Note 7—Derivative Instruments and Hedging Activities

        We utilize various derivative instruments to (i) manage our exposure to commodity price risk, (ii) engage in a controlled trading program, (iii) manage our exposure to interest rate risk and (iv) manage our exposure to currency exchange rate risk. Our risk management policies and procedures are designed to monitor interest rates, currency exchange rates, NYMEX and over-the-counter positions, and physical volumes, grades, locations and delivery schedules to ensure that our hedging activities address our market risks. We formally document all relationships between hedging instruments and hedged items, as well as our risk management objectives and strategy for undertaking the hedge. We calculate hedge effectiveness on a quarterly basis. This process includes specific identification of the hedging instrument and the hedged transaction, the nature of the risk being hedged and how the hedging instrument's effectiveness will be assessed. Both at the inception of the hedge and on an ongoing basis, we assess whether the derivatives that are used in hedging transactions are highly effective in offsetting changes in cash flows of hedged items.
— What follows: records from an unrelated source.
/-- R195, R197, R305, R306, R307: at an enabled slot a running SLOCAL or SAPPLY computes, writes its result in one part or in two and completes with
its flags (R102: until it has, each byte holds its old or its new value; that it is two parts, and which units come first, is log 76); a carry arrives; SPASS completes with the state that
enters it, applied through its Summary (the identity when there is none), kept as Final at the tail and sent on to the successor elsewhere;
SCLOSE completes behind the round's SPASS; the chain is released when every member waits, each taking Final, 8 ticks after the last of them and of
SCLOSE, 64 where the chain spans dies. -/
def Obligations.ScanEvents : Prop :=
  (∀ (s : State) (p : Nat) (c : ScCmd),
     let t := s.tile p
     s.slotOn p = true → t.scan.run = some c → c.word.getLsbD 17 = false → (c.op = .slocal ∨ c.op = .sapply) →
     let r := if c.op = .slocal then t.scLocal c else t.scApplyAll c
     let w := Tile.partWritten t r.1 (spanPlaces 0 0 (bitsOf c.word 52 32)
       (scExtents c.cfg (bitsOf c.word 16 0) (c.op == .sapply)).2) s.steps
     let ends := fun (u : Tile) (fl : Fl) => { u.flags fl with scan := { u.scan with run := none, ready := false, out := [], fl := 0 } }
     (t.scan.ready = false →
       (w.2 = [] → exec (.scanCommandComplete p) s = .next (s.setTile p (ends w.1 r.2))) ∧
       (w.2 ≠ [] → exec (.scanCommandComplete p) s = .next (s.setTile p
         { w.1 with scan := { w.1.scan with ready := true, out := w.2, fl := r.2 } }))) ∧
     (t.scan.ready = true → exec (.scanCommandComplete p) s = .next (s.setTile p (ends (t.spadBytes t.scan.out) t.scan.fl)))) ∧
  (∀ (t u : Tile) (ps : List (Nat × Byte)) (seed : Nat), Memory.wf t.spad = true → (∀ e ∈ ps, e.2 = 0xFF) →
     let w := Tile.partWritten t u ps seed
     ∀ a, ((∃ e ∈ ps, e.1 = a) → (memRead a w.1.spad = memRead a t.spad ∨ memRead a w.1.spad = memRead a u.spad) ∧
         memRead a (w.1.spadBytes w.2).spad = memRead a u.spad) ∧
       ((∀ e ∈ ps, e.1 ≠ a) → memRead a w.1.spad = memRead a t.spad ∧ memRead a (w.1.spadBytes w.2).spad = memRead a t.spad)) ∧
  (∀ (s s1 : State) (p k : Nat) (f : Flight) (cfg : Word) (lanes : List Word), s.arrival k = some (f, s1) → f.msg = .carry cfg lanes →
     s1.flightTile f f.dst = some p →
     exec (.carryArrival k) s = .next (s1.onTile p fun t => { t with scan := { t.scan with carryIn := some (cfg, lanes) } })) ∧
  (∀ (s : State) (p g : Nat) (gg : Gang) (c : ScCmd) (h : List Nat) (other : Bool),
     let t := s.tile p
     s.slotOn p = true → t.scan.run = some c → c.op = .spass → t.spassIn c = some (h, other) → t.gang = some g → s.gang? g = some gg →
     let ab := if t.scan.sumCfg = none then scIdent c.cfg else (toNats t.scan.sumA, toNats t.scan.sumB)
     let out := toWords (scMap c.cfg ab.1 ab.2 h).1
     let hop := carryTicks p ((gg.phys t.chSucc).getD p)
     ∃ s', exec (.spassComplete p) s = .next s' ∧ (s'.tile p).scan.run = none ∧ (s'.tile p).scan.carry = toWords h ∧
       (s'.tile p).scan.spassDone = true ∧ (s'.tile p).scan.carryIn = none ∧
       (s'.tile p).scan.final = (if t.chTail then out else t.scan.final) ∧ (other = true → (s'.tile p).sr.intpend.getLsbD 10 = true) ∧
       s'.net = s.net ++ (if t.chTail then [] else [⟨g, t.lidx, t.chSucc, .carry c.cfg out, s.tick + hop, false, s.tick, t.pair.count + 1⟩]) ∧
       (s'.tile p).spad = t.spad ∧ s.OtherTiles s' p) ∧
  (∀ (s : State) (p : Nat) (c : ScCmd), s.slotOn p = true → (s.tile p).scan.run = some c → c.op = .sclose → (s.tile p).scan.spassDone = true →
     exec (.scloseComplete p) s =
       .next (s.onTile p fun t => { t with scan := { t.scan with run := none, sclosed := true, closedAt := s.tick } })) ∧
  ∀ (s : State) (g tail q : Nat) (gg : Gang), s.gang? g = some gg → gg.phys tail = some q →
    let ms := s.chainFrom gg 1536 tail
    let u := s.tile q
    u.chTail = true → u.scan.sclosed = true → u.scan.spassDone = true → (∀ p ∈ ms, (s.tile p).atSwait = true) →
    let due := ms.foldl (fun a p => max a (s.tile p).ctl.since) u.scan.closedAt + if ms.all (fun p => p / 192 == q / 192) then 8 else 64
    (s.tick < due → exec (.chainRelease g tail) s = .next s) ∧
    (due ≤ s.tick → ∃ s', exec (.chainRelease g tail) s = .next s' ∧ s'.tick = s.tick ∧
      (∀ p, p ∉ ms → s'.tile p = { s.tile p with pair := (s'.tile p).pair }) ∧ s'.mem = s.mem ∧ s'.net = s.net ∧
      ∀ p ∈ ms, (s'.tile p).ctl.stat = .running ∧ (s'.tile p).scan.spassDone = false ∧ (s'.tile p).scan.spassPushed = false ∧
        ∀ vd, (s.tile p).ctl.stat = .waiting (.swait vd) → (s'.tile p).vval vd = finalVec u.scan.finalCfg u.scan.final ∧
          ∀ v, v ≠ vd → (s'.tile p).vval v = (s.tile p).vval v)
    Summary of Financial Impact

        The following is a summary of the financial impact of the derivative instruments and hedging activities discussed below. The March 31, 2004, balance sheet includes assets of $24.2 million ($13.6 million current), liabilities of $24.7 million ($20.4 million current) and unrealized net losses deferred to Other Comprehensive Income ("OCI") of $15.0 million. Earnings for the three months ended March 31, 2004, include a gain of $10.0 million (including, $2.1 million, which was reclassified into earnings from OCI during the period).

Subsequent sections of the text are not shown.